Текст книги "Записки Мегрэ. Первое дело Мегрэ. Петерс Латыш (сборник)"
Автор книги: Жорж Сименон
Жанр: Полицейские детективы, Детективы
Возрастные ограничения: +12
сообщить о неприемлемом содержимом
Текущая страница: 23 (всего у книги 26 страниц)
Глава 13
Два Петерса
Никогда еще Мегрэ не видел такого мгновенного опьянения. Правда, он также никогда не видел, чтобы человек залпом осушил полный стакан шестидесятиградусного виски, вновь наполнил его и опять осушил, затем наполнил в третий раз, потряс бутылку и выпил все до последней капли.
Результат был впечатляющим. Петерс Латыш побагровел, секунду спустя побледнел. На щеках, правда, остались неровные пятна. Губы стали бесцветными. Он ухватился рукой за круглый столик, сделал несколько неуверенных шагов и пробормотал пьяным голосом:
– Вы ведь этого хотели?
И рассмеялся странным смехом, в котором было все: страх, ирония, горечь и, возможно, отчаяние. Он опрокинул стул, попытавшись опереться на него, вытер пот со лба.
– Заметьте, сами бы вы не догадались. Это все случайность…
Мегрэ стоял неподвижно. Он чувствовал себя настолько неуютно, что хотел уже положить конец этому жалкому зрелищу, заставив своего собеседника принять или понюхать какое-нибудь средство для протрезвления.
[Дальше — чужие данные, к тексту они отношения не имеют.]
@[simp] theorem setMode_inv (m : Mode) : (setMode m s).inv = s.inv := by
  unfold setMode; (repeat' split) <;> simp
@[simp] theorem setMode_unit (m : Mode) : (setMode m s).unit = s.unit := by
  unfold setMode; (repeat' split) <;> simp
@[simp] theorem setMode_cold (m : Mode) : (setMode m s).cold = s.cold := by
  unfold setMode; (repeat' split) <;> simp
@[simp] theorem setMode_lane (m : Mode) : (setMode m s).lane = s.lane := by
  unfold setMode; (repeat' split) <;> simp
@[simp] theorem setMode_auth (m : Mode) : (setMode m s).auth = s.auth := by
  unfold setMode; (repeat' split) <;> simp
@[simp] theorem setMode_log (m : Mode) : (setMode m s).log = s.log := by
  unfold setMode; (repeat' split) <;> simp
@[simp] theorem setMode_kept (m : Mode) : (setMode m s).kept = s.kept := by
  unfold setMode; (repeat' split) <;> simp

/-! ### Authorizations -/

@[simp] theorem freeEntry_port (n : Nat) : (freeEntry n s).port = s.port := by simp [freeEntry]
@[simp] theorem freeEntry_inv (n : Nat) : (freeEntry n s).inv = s.inv := by simp [freeEntry]
@[simp] theorem freeEntry_unit (n : Nat) : (freeEntry n s).unit = s.unit := by simp [freeEntry]
@[simp] theorem freeEntry_cold (n : Nat) : (freeEntry n s).cold = s.cold := by simp [freeEntry]
@[simp] theorem freeEntry_lane (n : Nat) : (freeEntry n s).lane = s.lane := by simp [freeEntry]
@[simp] theorem freeEntry_log (n : Nat) : (freeEntry n s).log = s.log := by simp [freeEntry]
@[simp] theorem freeEntry_fault (n : Nat) : (freeEntry n s).fault = s.fault := by simp [freeEntry]
@[simp] theorem freeEntry_kept (n : Nat) : (freeEntry n s).kept = s.kept := by simp [freeEntry]

@[simp] theorem modEntry_port (n : Nat) (f : AuthEntry → AuthEntry) : (modEntry n f s).port = s.port := by simp [modEntry]
@[simp] theorem modEntry_inv (n : Nat) (f : AuthEntry → AuthEntry) : (modEntry n f s).inv = s.inv := by simp [modEntry]
@[simp] theorem modEntry_unit (n : Nat) (f : AuthEntry → AuthEntry) : (modEntry n f s).unit = s.unit := by simp [modEntry]
@[simp] theorem modEntry_cold (n : Nat) (f : AuthEntry → AuthEntry) : (modEntry n f s).cold = s.cold := by simp [modEntry]
@[simp] theorem modEntry_lane (n : Nat) (f : AuthEntry → AuthEntry) : (modEntry n f s).lane = s.lane := by simp [modEntry]
@[simp] theorem modEntry_log (n : Nat) (f : AuthEntry → AuthEntry) : (modEntry n f s).log = s.log := by simp [modEntry]
@[simp] theorem modEntry_fault (n : Nat) (f : AuthEntry → AuthEntry) : (modEntry n f s).fault = s.fault := by simp [modEntry]
@[simp] theorem modEntry_kept (n : Nat) (f : AuthEntry → AuthEntry) : (modEntry n f s).kept = s.kept := by simp [modEntry]

@[simp] theorem makePending_inv (e : AuthEntry) : (makePending e s).inv = s.inv := by simp [makePending]
@[simp] theorem makePending_unit (e : AuthEntry) : (makePending e s).unit = s.unit := by simp [makePending]
@[simp] theorem makePending_cold (e : AuthEntry) : (makePending e s).cold = s.cold := by simp [makePending]
@[simp] theorem makePending_lane (e : AuthEntry) : (makePending e s).lane = s.lane := by simp [makePending]
@[simp] theorem makePending_log (e : AuthEntry) : (makePending e s).log = s.log := by simp [makePending]
@[simp] theorem makePending_fault (e : AuthEntry) : (makePending e s).fault = s.fault := by simp [makePending]
@[simp] theorem makePending_kept (e : AuthEntry) : (makePending e s).kept = s.kept := by simp [makePending]

@[simp] theorem leaveOutstanding_inv (d : Disp) : (leaveOutstanding d s).inv = s.inv := by
  unfold leaveOutstanding; dsimp only; (repeat' split) <;> simp
@[simp] theorem leaveOutstanding_unit (d : Disp) : (leaveOutstanding d s).unit = s.unit := by
  unfold leaveOutstanding; dsimp only; (repeat' split) <;> simp
@[simp] theorem leaveOutstanding_cold (d : Disp) : (leaveOutstanding d s).cold = s.cold := by
  unfold leaveOutstanding; dsimp only; (repeat' split) <;> simp
@[simp] theorem leaveOutstanding_lane (d : Disp) : (leaveOutstanding d s).lane = s.lane := by
  unfold leaveOutstanding; dsimp only; (repeat' split) <;> simp
@[simp] theorem leaveOutstanding_log (d : Disp) : (leaveOutstanding d s).log = s.log := by
  unfold leaveOutstanding; dsimp only; (repeat' split) <;> simp
@[simp] theorem leaveOutstanding_fault (d : Disp) : (leaveOutstanding d s).fault = s.fault := by
  unfold leaveOutstanding; dsimp only; (repeat' split) <;> simp
@[simp] theorem leaveOutstanding_kept (d : Disp) : (leaveOutstanding d s).kept = s.kept := by
  unfold leaveOutstanding; dsimp only; (repeat' split) <;> simp

@[simp] theorem returnEntry_inv (d : Disp) (r : Reason) : (returnEntry d r s).inv = s.inv := by
  unfold returnEntry; (repeat' split) <;> simp
@[simp] theorem returnEntry_unit (d : Disp) (r : Reason) : (returnEntry d r s).unit = s.unit := by
  unfold returnEntry; (repeat' split) <;> simp
@[simp] theorem returnEntry_cold (d : Disp) (r : Reason) : (returnEntry d r s).cold = s.cold := by
  unfold returnEntry; (repeat' split) <;> simp
@[simp] theorem returnEntry_lane (d : Disp) (r : Reason) : (returnEntry d r s).lane = s.lane := by
  unfold returnEntry; (repeat' split) <;> simp
@[simp] theorem returnEntry_log (d : Disp) (r : Reason) : (returnEntry d r s).log = s.log := by
  unfold returnEntry; (repeat' split) <;> simp
@[simp] theorem returnEntry_fault (d : Disp) (r : Reason) : (returnEntry d r s).fault = s.fault := by
  unfold returnEntry; (repeat' split) <;> simp
@[simp] theorem returnEntry_kept (d : Disp) (r : Reason) : (returnEntry d r s).kept = s.kept := by
  unfold returnEntry; (repeat' split) <;> simp

@[simp] theorem settleEntry_inv (d : Disp) : (settleEntry d s).inv = s.inv := by
  unfold settleEntry; (repeat' split) <;> simp
@[simp] theorem settleEntry_unit (d : Disp) : (settleEntry d s).unit = s.unit := by
  unfold settleEntry; (repeat' split) <;> simp
@[simp] theorem settleEntry_cold (d : Disp) : (settleEntry d s).cold = s.cold := by
  unfold settleEntry; (repeat' split) <;> simp
@[simp] theorem settleEntry_lane (d : Disp) : (settleEntry d s).lane = s.lane := by
  unfold settleEntry; (repeat' split) <;> simp
@[simp] theorem settleEntry_log (d : Disp) : (settleEntry d s).log = s.log := by
  unfold settleEntry; (repeat' split) <;> simp
@[simp] theorem settleEntry_fault (d : Disp) : (settleEntry d s).fault = s.fault := by
  unfold settleEntry; (repeat' split) <;> simp
@[simp] theorem settleEntry_kept (d : Disp) : (settleEntry d s).kept = s.kept := by
  unfold settleEntry; (repeat' split) <;> simp

/-! ### The log -/

@[simp] theorem reserveSlot_inv : (reserveSlot s).inv = s.inv := by
  unfold reserveSlot; dsimp only; (repeat' split) <;> simp
@[simp] theorem reserveSlot_unit : (reserveSlot s).unit = s.unit := by
  unfold reserveSlot; dsimp only; (repeat' split) <;> simp
@[simp] theorem reserveSlot_cold : (reserveSlot s).cold = s.cold := by
  unfold reserveSlot; dsimp only; (repeat' split) <;> simp
@[simp] theorem reserveSlot_lane : (reserveSlot s).lane = s.lane := by
  unfold reserveSlot; dsimp only; (repeat' split) <;> simp
@[simp] theorem reserveSlot_auth : (reserveSlot s).auth = s.auth := by
  unfold reserveSlot; dsimp only; (repeat' split) <;> simp
@[simp] theorem reserveSlot_fault : (reserveSlot s).fault = s.fault := by
  unfold reserveSlot; dsimp only; (repeat' split) <;> simp
@[simp] theorem reserveSlot_kept : (reserveSlot s).kept = s.kept := by
  unfold reserveSlot; dsimp only; (repeat' split) <;> simp

@[simp] theorem reserveForRecovery_port : (reserveForRecovery s).port = s.port := by simp [reserveForRecovery]
@[simp] theorem reserveForRecovery_inv : (reserveForRecovery s).inv = s.inv := by simp [reserveForRecovery]
@[simp] theorem reserveForRecovery_unit : (reserveForRecovery s).unit = s.unit := by simp [reserveForRecovery]
@[simp] theorem reserveForRecovery_cold : (reserveForRecovery s).cold = s.cold := by simp [reserveForRecovery]
@[simp] theorem reserveForRecovery_lane : (reserveForRecovery s).lane = s.lane := by simp [reserveForRecovery]
@[simp] theorem reserveForRecovery_auth : (reserveForRecovery s).auth = s.auth := by simp [reserveForRecovery]
@[simp] theorem reserveForRecovery_fault : (reserveForRecovery s).fault = s.fault := by simp [reserveForRecovery]
@[simp] theorem reserveForRecovery_kept : (reserveForRecovery s).kept = s.kept := by simp [reserveForRecovery]

@[simp] theorem releaseReservation_port : (releaseReservation s).port = s.port := by simp [releaseReservation]
@[simp] theorem releaseReservation_inv : (releaseReservation s).inv = s.inv := by simp [releaseReservation]
@[simp] theorem releaseReservation_unit : (releaseReservation s).unit = s.unit := by simp [releaseReservation]
@[simp] theorem releaseReservation_cold : (releaseReservation s).cold = s.cold := by simp [releaseReservation]
@[simp] theorem releaseReservation_lane : (releaseReservation s).lane = s.lane := by simp [releaseReservation]
@[simp] theorem releaseReservation_auth : (releaseReservation s).auth = s.auth := by simp [releaseReservation]
@[simp] theorem releaseReservation_fault : (releaseReservation s).fault = s.fault := by simp [releaseReservation]
@[simp] theorem releaseReservation_kept : (releaseReservation s).kept = s.kept := by simp [releaseReservation]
Комиссар присутствовал при таком же перевоплощении, что и утром, но на этот раз оно было в десятки, в сотни раз сильнее.
Всего несколько минут назад он имел дело с уверенным в себе мужчиной, обладающим острым умом и недюжинной силой воли.
С человеком, вращающимся в высшем обществе, обладающим обширными знаниями и безупречными манерами.
А сейчас перед ним был настоящий комок нервов, марионетка в руках обезумевшего кукловода, с судорожно подергивающимся бледным лицом и мутными глазами.
Латыш смеялся! Но, продолжая смеяться и бесцельно бродить по комнате, он как будто к чему-то прислушивался, наклоняя голову, словно пытался услышать что-то у себя под ногами.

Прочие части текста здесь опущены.